Friday, December 16, 2011

To Someone I love (Originally dated July 07, 2010)

I thank GOD so much for blessing me a wonderful man in my life. A precious family I will always love to live with. No word can really explain how much I love you with all my heart.


The day I meet u is the day I am so blessed. We just started and talk as friends never expecting more from each other. We were just enjoying sharing about life, struggles and faith. But we never knew that it was the beginning of a never ending love we have for each other. Its so amazing how GOD works on us.

Though there were times I fight against it, thinking that this is not GOD's plan. We are here to only comfort each other and nothing more. I was thinking YOU are only for GOD and not for me. But after sometimes my feelings for you grows more and more to the point I dont know if its love or not. Because I was enjoying your company. I even pray to GOD " Lord, if this is not right, please, stop me from falling enlove with him. If he is for u alone, that u wanna use to be your instrument, please don't let me be one of his temptation to not do what u want him to do" the prayer to be exactly I had said.

But the more I pray to stop falling and trying to pull myself away, the more the force is pushing me in to you. Until such time, I tell GOD, "Lord, I dont know, im trying to stop but it never stop, now I tell YOU, Im inlove. I love him" But still I was kinda scared. Scared coz this might be my choice but not GODs choice.

I have been hurt before because maybe I was so careless or I didn't ask GOD on it. I was seem rush on things and sometimes becomes aggressive. But after falling in to the same mistake, I give up, and even ask GOD "why?" I have been always good for all my life, knowing what is good or bad but still why?"... I was thinking to try different things from what I'm used to... I wanna go wild, and tell the world that I'm changing. But GOD did not want me to.
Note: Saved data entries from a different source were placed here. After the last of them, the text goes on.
/-! ## Widths and pairs (R7, R8) -/

/-- A 32-bit write: of a pair, the lower word is held and the upper one completes the write (R8). -/
def State.hostWrite32 (s : State) (off v : Nat) : State :=
  match findReg off with
  | none => s.hostWhole off v
  | some (r, _) =>
    if !r.pair then s.hostWhole off v
    else if (off - r.addr) % 8 = 0 then
      { s with holdWrite := Tab.set (fun _ => none) s.holdWrite (holdKey 0 off) (some (BitVec.ofNat 32 v)) }
    else
      let lo := match Tab.get (fun _ => none) s.holdWrite (holdKey 0 (off - 4)) with
        | some w => w.toNat
        | none => (s.liveWord (off - 4)).toNat
      let s : State := { s with holdWrite := Tab.set (fun _ => none) s.holdWrite (holdKey 0 (off - 4)) none }
      s.hostWhole (off - 4) (lo + v * 2 ^ 32)

/-- A 64-bit write: both words of a pair in one step, else two writes (R7, R8). A lower word held for the pair is dropped
by it; a 64-bit read leaves a holding copy as it is (DESIGN CHOICE, log 68). -/
def State.hostWrite64 (s : State) (off v : Nat) : State :=
  let two (s : State) : State := (s.hostWrite32 off (v % 2 ^ 32)).hostWrite32 (off + 4) (v / 2 ^ 32)
  match findReg off with
  | none => two s
  | some (r, _) =>
    if r.pair && (off - r.addr) % 8 == 0 then
      ({ s with holdWrite := Tab.set (fun _ => none) s.holdWrite (holdKey 0 off) none } : State).hostWhole off v
    else two s

/-- A write of BAR2: a doorbell, or an offset that none occupies (R35, R36, R397, R398). -/
def State.bar2Write (s : State) (off v : Nat) : State :=
  let k := off % 0x1000 / 0x100
  if off % 0x100 ≠ 0 || off ≥ 0x2400 then s.discard .host off .unoccupied v
  else if off < 0x1000 then s.doorbellWrite k v
  else if off < 0x2000 then s.consumerWrite (.completion (Fin.ofNat 16 k)) v
  else s.consumerWrite (.tally (Fin.ofNat 4 k)) v

/-- REGISTER_WRITE: a host write of `n` bytes (R7, R8, R35, R36). -/
def State.registerWrite (s : State) (bar2 : Bool) (off n : Nat) (data : BitVec 64) : State :=
  let s := s.readsEnd
  let v := data.toNat % 2 ^ (8 * n)
  let ok := (n = 4 ∧ off % 4 = 0) ∨ (n = 8 ∧ off % 8 = 0 ∧ bar2 = false)
  if ¬ok then s.discard .host off .width (v % 2 ^ 32)
  else if bar2 then s.bar2Write off v
  else if n = 4 then s.hostWrite32 off v
  else s.hostWrite64 off v

/-- A 32-bit read of BAR2: a command doorbell shows the last producer count applied (R397), the others the consumer
count (R35, R36, log 16). An aligned 64-bit read is one of two such words (R7). -/
def State.bar2Read (s : State) (off : Nat) : Nat :=
  let k := off % 0x1000 / 0x100
  if off % 0x100 ≠ 0 || off ≥ 0x2400 then 0
  else if off < 0x1000 then (s.cursor k).producer
  else if off < 0x2000 then s.fld (F.CPL_CONSUMED_count k)
  else s.fld (F.TAL_CONSUMED_count k)

/-- REGISTER_READ: a host read of `n` bytes; its data stand in hostRead (R7, R8, R35, log 12). -/
def State.registerRead (s : State) (bar2 : Bool) (off n : Nat) : State :=
  let s := s.readsEnd
  let give (s : State) (v : BitVec 64) : State := { s with hostRead := v }
  if n = 4 ∧ off % 4 = 0 then
    if bar2 then give s (BitVec.ofNat 64 (s.bar2Read off))
    else
      let r := s.read32 0 off
      give r.1 (r.2.setWidth 64)
  else if n = 8 ∧ off % 8 = 0 then
    if bar2 then give s (BitVec.ofNat 64 (s.bar2Read off + s.bar2Read (off + 4) * 2 ^ 32))
    else
      let r := s.read64 0 off
      give r.1 r.2
  else give s 0

/-! ## The rows that are writes of one field -/

/-- STANDALONE: a host write of RT.CTRL with that bit, the other fields as they stand (R43). -/
def State.standaloneWrite (s : State) (on : Bool) : State :=
  s.hostWhole A.RT_CTRL (setBitNat (s.reg A.RT_CTRL).toNat 0 on)

/-- CHANNEL_ENABLE: a host write of LNK.CFG with ena_a and ena_b, the other fields as they stand (R372). -/
def State.channelEnable (s : State) (a b : Bool) : State :=
  s.hostWhole A.LNK_CFG (setBitNat (setBitNat (s.reg A.LNK_CFG).toNat 12 a) 13 b)

end Sys2Proof.Machine
end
He doesn't want me to experience being lost.

Then I meet YOU (James Nonweiler). Your life touches my heart. I was thinking, my struggles was just little compared to you to go wild and to do what I was trying to do. I feel blessed for u coming into my life, coz it made me see more reasons to value life. To believe in the thing called LOVE again. And most of all, to see how amazing it is to stay stick to GOD.
Your faith in GOD is so amazing. You help me bring my faith to GOD in the next level. I am thankful to you for being strong for us.


.......... to be continue........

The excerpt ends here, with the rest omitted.